The code I found came with an assortment of whois server URLs for different top level domains, e.g. .com, .net, .org, etc.

However, I did notice that the author who wrote the code made the (incorrect) assumption that all whois servers return a uniformly formatted set of data. If true, this would make it easy to determine whether or not a domain is registered. But in practice whois servers tend to follow the logic and competence of the programmers employed to implement them. Non-uniformity of the returned whois responses and incorrect spellings make it difficult to do a string search for the line containing the registrar information.

Additionally, because there seems to be no standard way for a registrar to say “no matching result” for a domain name search it is necessary to be aware of the particular way each of them does it.

So to prime my domain-querying robot I had to do a manual search on each of the whois services, one for a domain known to be registered (such as abc.com), and one for a domain known not to be registered (e.g. someimaginarything.com). I made the assumption that the format of the information which came back (the found or not found response) would be the same regardless of the particular domain queried. Usually this meant that if the string “Registrar:” was present then the domain was registered. For the non registered domains the string would look more like “NOT FOUND”, “nothing found”, “no match”, “Object does not exist” or some such variant.

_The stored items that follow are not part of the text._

-- ==== Sys2Proof/Tests/Slice0.lean ====
section
/-! SUPPORT. Tests on single steps, expected results from 95_test_vectors.md (V-…, S…, P…) or from the rule named beside
each; the smoke tests of the well-formedness checks; and for every statement with hypotheses a witness that meets them. -/

namespace Sys2Proof.Tests

open Sys2Proof.Machine

/-- The launch state of a short image (70_reset_and_hazards.md R162). -/
def boot (image : List Byte) : State := State.reset.loadFrom 0 image

/-- What a result shows of its next state; `none` where it stops. -/
def probe {α : Type} (r : Result) (f : State → α) : Option α :=
  match r with
  | .next s => some (f s)
  | .fault _ => none
  | .refused _ => none

/-! ### Well-formedness -/

/-- Every register operand is checked, and 8 is the first byte refused (30_encoding.md R62). -/
theorem test_wf_refuses_bad_index :
    ¬ (Instr.add 8#8 0#8).WellFormed ∧ ¬ (Instr.mul 0#8 8#8).WellFormed ∧ ¬ (Instr.div 9#8 1#8).WellFormed ∧
    ¬ (Instr.cmp 0#8 255#8).WellFormed ∧ ¬ (Instr.ldi 8#8 1#8).WellFormed ∧ ¬ (Instr.prn 8#8).WellFormed ∧
    ¬ (Instr.push 8#8).WellFormed ∧ ¬ (Instr.pop 128#8).WellFormed ∧ ¬ (Instr.jmp 8#8).WellFormed ∧
    ¬ (Instr.jeq 9#8).WellFormed ∧ ¬ (Instr.jne 255#8).WellFormed := by decide

/-- Index 7 is legal, and the immediate of LDI is never checked (42_data_io.md R100). -/
theorem test_wf_accepts : (Instr.add 7#8 7#8).WellFormed ∧ (Instr.ldi 7#8 255#8).WellFormed ∧ Instr.hlt.WellFormed := by
  decide

/-- Each item of 30_encoding.md R56 refuses an assignment that breaks it: a value used twice, a class or count bit wrong. -/
theorem test_opcodes_refused :
    ¬ Opcodes.WellFormed { defaultOpcodes with jne := 0x55#8 } ∧
    ¬ Opcodes.WellFormed { defaultOpcodes with cmp := 0x87#8 } ∧
    ¬ Opcodes.WellFormed { defaultOpcodes with ldi := 0x42#8 } ∧
    ¬ Opcodes.WellFormed { defaultOpcodes with pop := 0x66#8 } ∧
    ¬ Opcodes.WellFormed { defaultOpcodes with hlt := 0x41#8 } := by decide

/-- "The defaults of rule R55 do" (30_encoding.md R56). -/
theorem witness_defaultOpcodes : defaultOpcodes.WellFormed := by decide

/-- Another assignment meets R56 as well, so that the statements over all of them say more than the defaults. -/
theorem witness_otherOpcodes :
    Opcodes.WellFormed ⟨0xBF#8, 0xA0#8, 0xA1#8, 0xB0#8, 0x9F#8, 0x40#8, 0x1F#8, 0x41#8, 0x42#8, 0x43#8, 0x44#8, 0x5F#8⟩ := by
  decide

/-! ### Decoding words written out from 30_encoding.md R55 and R63 -/

theorem test_decode_alu :
    decode ⟨0b10100000#8, 0b00000001#8, 0b00000010#8⟩ = .ok (.add 1#8 2#8) ∧
    decode ⟨0b10100111#8, 0b00000111#8, 0b00000000#8⟩ = .ok (.cmp 7#8 0#8) := by decide
theorem test_decode_data :
    decode ⟨0b10000010#8, 0b00000000#8, 0b00101010#8⟩ = .ok (.ldi 0#8 42#8) ∧
    decode ⟨0b00000001#8, 0xFF#8, 0xFF#8⟩ = .ok .hlt := by decide
theorem test_decode_stack :
    decode ⟨0b01000101#8, 0b00000111#8, 0x00#8⟩ = .ok (.push 7#8) ∧
    decode ⟨0b01000110#8, 0b00000011#8, 0x99#8⟩ = .ok (.pop 3#8) := by decide
theorem test_decode_control :
    decode ⟨0b01010100#8, 0b00000011#8, 0x00#8⟩ = .ok (.jmp 3#8) ∧
    decode ⟨0b01010110#8, 0b00001001#8, 0x00#8⟩ = .ok (.jne 9#8) := by decide

/-- The table's numbering: the first byte is the low byte (20_memory.md R35); an index of 8 is still recognised as ADD. -/
theorem test_decodeTableWord :
    decodeTableWord 24 0x0201A0 = some (.add 1#8 2#8) ∧ decodeTableWord 8 0xA0 = some (.add 0#8 0#8) ∧
    decodeTableWord 16 0x0856 = some (.jne 8#8) ∧ decodeTableWord 8 0xA8 = none := by decide

/-- The placed word is what the next step runs: LDI R0,42 (V-LDI-1); and a core that cannot fetch is made to. -/
theorem test_withFetchWord :
    probe (step (State.reset.withFetchWord 24 0x2A0082)) (fun s => (s.reg 0, s.pc)) = some (42#8, 3#9) ∧
    probe (step (((State.reset.setPc 257#9).setRun false).withFetchWord 8 0x01)) (fun s => (s.run, s.pc)) =
      some (false, 1#9) := by decide

/-! ### Memory -/

/-- Writing what an unlisted address reads as unlists it, and a later write finds its place (20_memory.md R32). -/
theorem test_memory_canonical :
    ((Memory.write [] 5 7#8).write 3 9#8).write 200 1#8 = [(3, 9#8), (5, 7#8), (200, 1#8)] ∧
    (Memory.write [(3, 9#8), (5, 7#8)] 3 0#8) = [(5, 7#8)] ∧ Memory.read [(5, 7#8)] 3 = 0#8 := by decide

/-! ### One step each -/

/-- V-ADD-3: 200 + 100 gives 44, pc 3, the flags as they were. -/
theorem test_add_wraps :
    probe (step ((((boot [0xA0#8, 0#8, 1#8]).setReg 0 200#8).setReg 1 100#8).setFl ⟨true, false, false⟩))
      (fun s => (s.reg 0, s.reg 1, s.pc, s.fl.l)) = some (44#8, 100#8, 3#9, true) := by decide
/-- V-ADD-10: the stack pointer is an ordinary operand, 244 + 12 gives 0. -/
theorem test_add_r7 :
    probe (step ((boot [0xA0#8, 7#8, 0#8]).setReg 0 12#8)) (fun s => (s.reg 7, s.reg 0)) = some (0#8, 12#8) := by decide
/-- V-MUL-5: 200 * 200 gives 64, not 160 (90_conflicts.md C1). -/
theorem test_mul_low_byte :
    probe (step (((boot [0xA2#8, 0#8, 1#8]).setReg 0 200#8).setReg 1 200#8)) (fun s => s.reg 0) = some 64#8 := by decide
/-- V-MUL-11: the same register twice squares it, 28 gives 16. -/
theorem test_mul_square :
    probe (step ((boot [0xA2#8, 0#8, 0#8]).setReg 0 28#8)) (fun s => s.reg 0) = some 16#8 := by decide
/-- V-DIV-8: unsigned, 128 / 127 gives 1; and the example of R93, 200 / 7 gives 28 in the first operand. -/
theorem test_div_quotient :
    probe (step (((boot [0xA3#8, 0#8, 1#8]).setReg 0 128#8).setReg 1 127#8)) (fun s => s.reg 0) = some 1#8 ∧
    probe (step (((boot [0xA3#8, 1#8, 0#8]).setReg 1 200#8).setReg 0 7#8)) (fun s => (s.reg 1, s.reg 0)) =
      some (28#8, 7#8) := by decide
/-- V-DIV-9: DivideByZero, the destination as it was, pc 3, RUN 1. -/
theorem test_div_zero :
    probe (step ((boot [0xA3#8, 0#8, 1#8]).setReg 0 5#8)) (fun s => (s.fault, s.reg 0, s.pc, s.run)) =
      some (.divideByZero, 5#8, 3#9, true) := by decide
/-- V-CMP-4: no signed reading, 128 against 127 gives G. -/
theorem test_cmp_unsigned :
    probe (step (((boot [0xA7#8, 0#8, 1#8]).setReg 0 128#8).setReg 1 127#8)) (fun s => (s.fl, s.reg 0)) =
      some (⟨false, true, false⟩, 128#8) := by decide
/-- V-CMP-10: the old E is cleared. -/
theorem test_cmp_clears :
    probe (step (((boot [0xA7#8, 0#8, 1#8]).setReg 1 255#8).setFl ⟨false, false, true⟩)) (fun s => s.fl) =
      some ⟨true, false, false⟩ := by decide
/-- V-LDI-3: the stack pointer moves; V-LDI-5: index 8 faults with pc 3. -/
theorem test_ldi :
    probe (step (boot [0x82#8, 7#8, 9#8])) (fun s => (s.reg 7, s.pc)) = some (9#8, 3#9) ∧
    probe (step (boot [0x82#8, 8#8, 1#8])) (fun s => (s.fault, s.pc)) = some (.registerIndexOutOfRange, 3#9) := by decide
/-- V-PRN-3: the reset stack pointer is printed, 244. -/
theorem test_prn : probe (step (boot [0x47#8, 7#8])) (fun s => (s.out, s.pc)) = some ([244#8], 2#9) := by decide
/-- The text of the output: decimal, no sign, no leading zeros (42_data_io.md R101). -/
theorem test_output_text : ((State.reset.emit 42#8).emit 0#8).outputLines = ["42", "0"] := by decide
/-- V-HLT-2: the bytes after HLT are ignored. -/
theorem test_hlt :
    probe (step (boot [0x01#8, 0xFF#8, 0xFF#8])) (fun s => (s.status, s.pc, s.out)) = some (.halted, 1#9, []) := by decide
/-- V-HLT-3 and V-HLT-4: 253 is the last address from which anything executes. -/
theorem test_hlt_at_top :
    probe (step ((State.reset.memWrite 253#8 1#8).setPc 253#9)) (fun s => (s.run, s.pc)) = some (false, 254#9) ∧
    probe (step ((State.reset.memWrite 254#8 1#8).setPc 254#9)) (fun s => (s.fault, s.pc, s.run)) =
      some (.addressOutOfRange, 254#9, true) := by decide
/-- V-STK-2: PUSH R7 stores the decremented pointer. -/
theorem test_push_r7 :
    probe (step (boot [0x45#8, 7#8])) (fun s => (s.reg 7, s.memRead 0xF3#8)) = some (0xF3#8, 0xF3#8) := by decide
/-- V-STK-3 and V-STK-4: no wrap at 0; the push to address 0 is the last legal one. -/
theorem test_push_bottom :
    probe (step (((boot [0x45#8, 0#8]).setReg 7 0#8).setReg 0 9#8)) (fun s => (s.fault, s.reg 7, s.pc)) =
      some (.addressOutOfRange, 0#8, 2#9) ∧
    probe (step (((((State.reset.memWrite 3#8 0x45#8).memWrite 4#8 0#8).setPc 3#9).setReg 7 1#8).setReg 0 9#8))
      (fun s => (s.reg 7, s.memRead 0#8, s.pc)) = some (0#8, 9#8, 5#9) := by decide
/-- V-STK-7 and V-STK-8: POP R7 ends with the loaded byte plus 1; no wrap when that byte is 255. -/
theorem test_pop_r7 :
    probe (step ((boot [0x46#8, 7#8]).memWrite 0xF4#8 0x80#8)) (fun s => s.reg 7) = some 0x81#8 ∧
    probe (step ((boot [0x46#8, 7#8]).memWrite 0xF4#8 0xFF#8)) (fun s => (s.fault, s.reg 7, s.pc)) =
      some (.addressOutOfRange, 0xF4#8, 2#9) := by decide
/-- V-STK-9 and V-STK-10: the highest legal pop, and the pop past the top. -/
theorem test_pop_top :
    probe (step (((boot [0x46#8, 0#8]).setReg 7 254#8).memWrite 254#8 7#8)) (fun s => (s.reg 0, s.reg 7)) =
      some (7#8, 255#8) ∧
    probe (step (((boot [0x46#8, 0#8]).setReg 7 255#8).memWrite 255#8 7#8)) (fun s => (s.fault, s.reg 0, s.reg 7)) =
      some (.addressOutOfRange, 0#8, 255#8) := by decide
/-- V-JMP-1. -/
theorem test_jmp : probe (step ((boot [0x54#8, 0#8]).setReg 0 0x40#8)) (fun s => s.pc) = some 0x40#9 := by decide
/-- V-JEQ-1 and V-JEQ-2. -/
theorem test_jeq :
    probe (step (((boot [0x55#8, 0#8]).setReg 0 0x40#8).setFl ⟨false, false, true⟩)) (fun s => s.pc) = some 0x40#9 ∧
    probe (step (((boot [0x55#8, 0#8]).setReg 0 0x40#8).setFl ⟨true, false, false⟩)) (fun s => s.pc) = some 2#9 := by decide
/-- V-JEQ-5: the index is checked although the jump would not be taken. -/
theorem test_jeq_bad_index :
    probe (step (boot [0x55#8, 9#8])) (fun s => (s.fault, s.pc)) = some (.registerIndexOutOfRange, 2#9) := by decide
/-- V-JNE-3 and V-JNE-4. -/
theorem test_jne :
    probe (step (((boot [0x56#8, 0#8]).setReg 0 0x40#8).setFl ⟨false, false, true⟩)) (fun s => s.pc) = some 2#9 ∧
    probe (step ((boot [0x56#8, 0#8]).setReg 0 0x40#8)) (fun s => s.pc) = some 0x40#9 := by decide
/-- V-FD-1, V-FD-2, V-FD-3: unassigned opcodes, pc advanced by 1, 3 and 4. -/
theorem test_unassigned :
    probe (step State.reset) (fun s => (s.fault, s.pc)) = some (.unsupportedOperation, 1#9) ∧
    probe (step (boot [0xA8#8, 9#8, 9#8])) (fun s => (s.fault, s.pc)) = some (.unsupportedOperation, 3#9) ∧
    probe (step (boot [0xC5#8])) (fun s => (s.fault, s.pc)) = some (.unsupportedOperation, 4#9) := by decide
/-- V-FD-6 and V-STK-11: the index check comes before the zero divisor and before the stack check. -/
theorem test_priority :
    probe (step (boot [0xA3#8, 9#8, 1#8])) (fun s => s.fault) = some .registerIndexOutOfRange ∧
    probe (step ((boot [0x45#8, 8#8]).setReg 7 0#8)) (fun s => s.fault) = some .registerIndexOutOfRange := by decide
/-- V-FD-8 and V-FD-9: pc 256 after LDI at 253; pc 257, the largest reachable, after an unassigned opcode at 253. -/
theorem test_pc_past_end :
    probe (step ((((State.reset.memWrite 253#8 0x82#8).memWrite 255#8 7#8).setPc 253#9))) (fun s => (s.reg 0, s.pc)) =
      some (7#8, 256#9) ∧
    probe (step ((State.reset.memWrite 253#8 0xFF#8).setPc 253#9)) (fun s => (s.fault, s.pc)) =
      some (.unsupportedOperation, 257#9) := by decide
/-- P5: the pushed byte is fetched as the next opcode. -/
theorem test_self_modifying :
    probe (step ((((boot [0x45#8, 0#8]).setReg 0 1#8).setReg 7 3#8))) (fun s => (s.fetchedAt 2#9).ir) = some 1#8 := by decide

/-! ### Loader and block -/

/-- A line with blanks and a comment, a comment line, a blank line and a bare literal (30_encoding.md R60, S9). -/
theorem test_object_file :
    parseObject ['1', '0', '0', '0', '0', '0', '1', '0', ' ', '#', 'L', '\n', '#', '1', '\n', '\n', '0', '0', '1', '1'] =
      some [0x82#8, 3#8] := by decide
/-- Lines that hold no 8-bit binary literal are refused (93_implementation_defined.md U13). -/
theorem test_object_file_refused :
    parseObject ['1', '0', '2'] = none ∧ parseObject ['1', '0', '0', '0', '0', '0', '0', '0', '0'] = none := by decide
/-- An image of 257 bytes is refused whole (70_reset_and_hazards.md R161). -/
theorem test_long_image : (launch (List.replicate 257 1#8)).isNone := by
  have h : ¬ (List.replicate 257 (1#8 : Byte)).length ≤ Config.memSize := by rw [List.length_replicate]; decide
  rw [launch, State.loadImage, if_neg h]
  rfl
/-- The inspection outputs at reset (70_reset_and_hazards.md R171): not halted, fault code 0, flags 000, pc 0. -/
theorem test_outputs :
    let o := State.reset.outputs
    o.halted = false ∧ o.fault = 0#3 ∧ o.dbgFl = 0#3 ∧ o.dbgPc = 0#9 := by decide
/-- `FL[2:0]` is L, G, E, and the fault codes are 1 to 4 (10_state.md R17, R21). -/
theorem test_layout :
    Flags.bits ⟨true, false, false⟩ = 4#3 ∧ Flags.bits ⟨false, true, false⟩ = 2#3 ∧ Flags.bits ⟨false, false, true⟩ = 1#3 ∧
    FaultCode.code .divideByZero = 1#3 ∧ FaultCode.code .registerIndexOutOfRange = 4#3 := by decide

/-! ### Witnesses: a concrete state and operands that meet all hypotheses of a statement -/

/-- One instruction of every constructor, each well formed. -/
def sample : List Instr :=
  [.add 0#8 1#8, .mul 0#8 1#8, .div 0#8 7#8, .cmp 0#8 1#8, .ldi 0#8 255#8, .prn 7#8, .hlt, .push 0#8, .pop 0#8, .jmp 0#8,
   .jeq 0#8, .jne 0#8]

Some whois servers actively block requests, but surprisingly few, even when querying from a home connection. This means a whois server-querying robot run on someone’s home machine (like mine) can fetch whois records on a more or less continuous basis. To lower my risk of being flagged as an aggressive whois data harvester, and having my I.P. address blocked by one or more of these servers, I throttled my domain requests by introducing a one-tenth of a second delay between each request.

Many, Many Hours Later…

In the following image you can see what the output of the robot looks like running on my PC. This is at the early stage when the program is running through the domains in alphabetical order. The numbers at the end of each of the lines tell me the current size of the tables I am updating. So when this snapshot was captured there were 2723 domains located which appear to be unregistered, and 1320 which were registered.

If that information is reliable it means that roughly two out of every three of the domains in my exclusion list no longer needs to be there.

In the end, of the original 65,534 domains in the Adskills exclusion list, fully 42,451 of them returned a “not registered” result and therefore can probably be removed without it making any difference whatsoever to the performance and value of the exclusion list.

That left 22,312 noteworthy domains on the AdSkills exclusion list.


The end result of this is that I was left with upwards of 40K slots which could be filled with other placements to exclude from my ad campaigns. As it happens, while researching the use of placement exclusion in Google display campaigns I came across other freely-available exclusion lists:

  • WEBMECHANIX.COM
    (Article/list from 2019) Directly provides its top 2200+ exclusion URLs, and in total in excess of 55K of them if you are prepared to “pay with a tweet”
    (I was not, but I did snatch the 2200+ domain names listed in the article).
  • PPCPROTECT.COM
    (Article/list from 2021) Provides 31K web placements, 30K mobile app placements, and 8K Youtube channels which cover in excess of 3 million video placements.
    This requires you opt into their newsletter, but I was happy to do so and make use of the web placements.
  • DIRECTOM.COM
    (Article/list from 2021) Another list of web placements. In excess of 70K of them.

Perhaps if I had come across that last reference of 70K exclusions I might never have written my own whois server-querying program to evaluate the worthiness of a given list. But by the time I did discovered it I had already parsed the Adskills, Webmechanix, and PPCProtect exclusion lists, so I stopped there.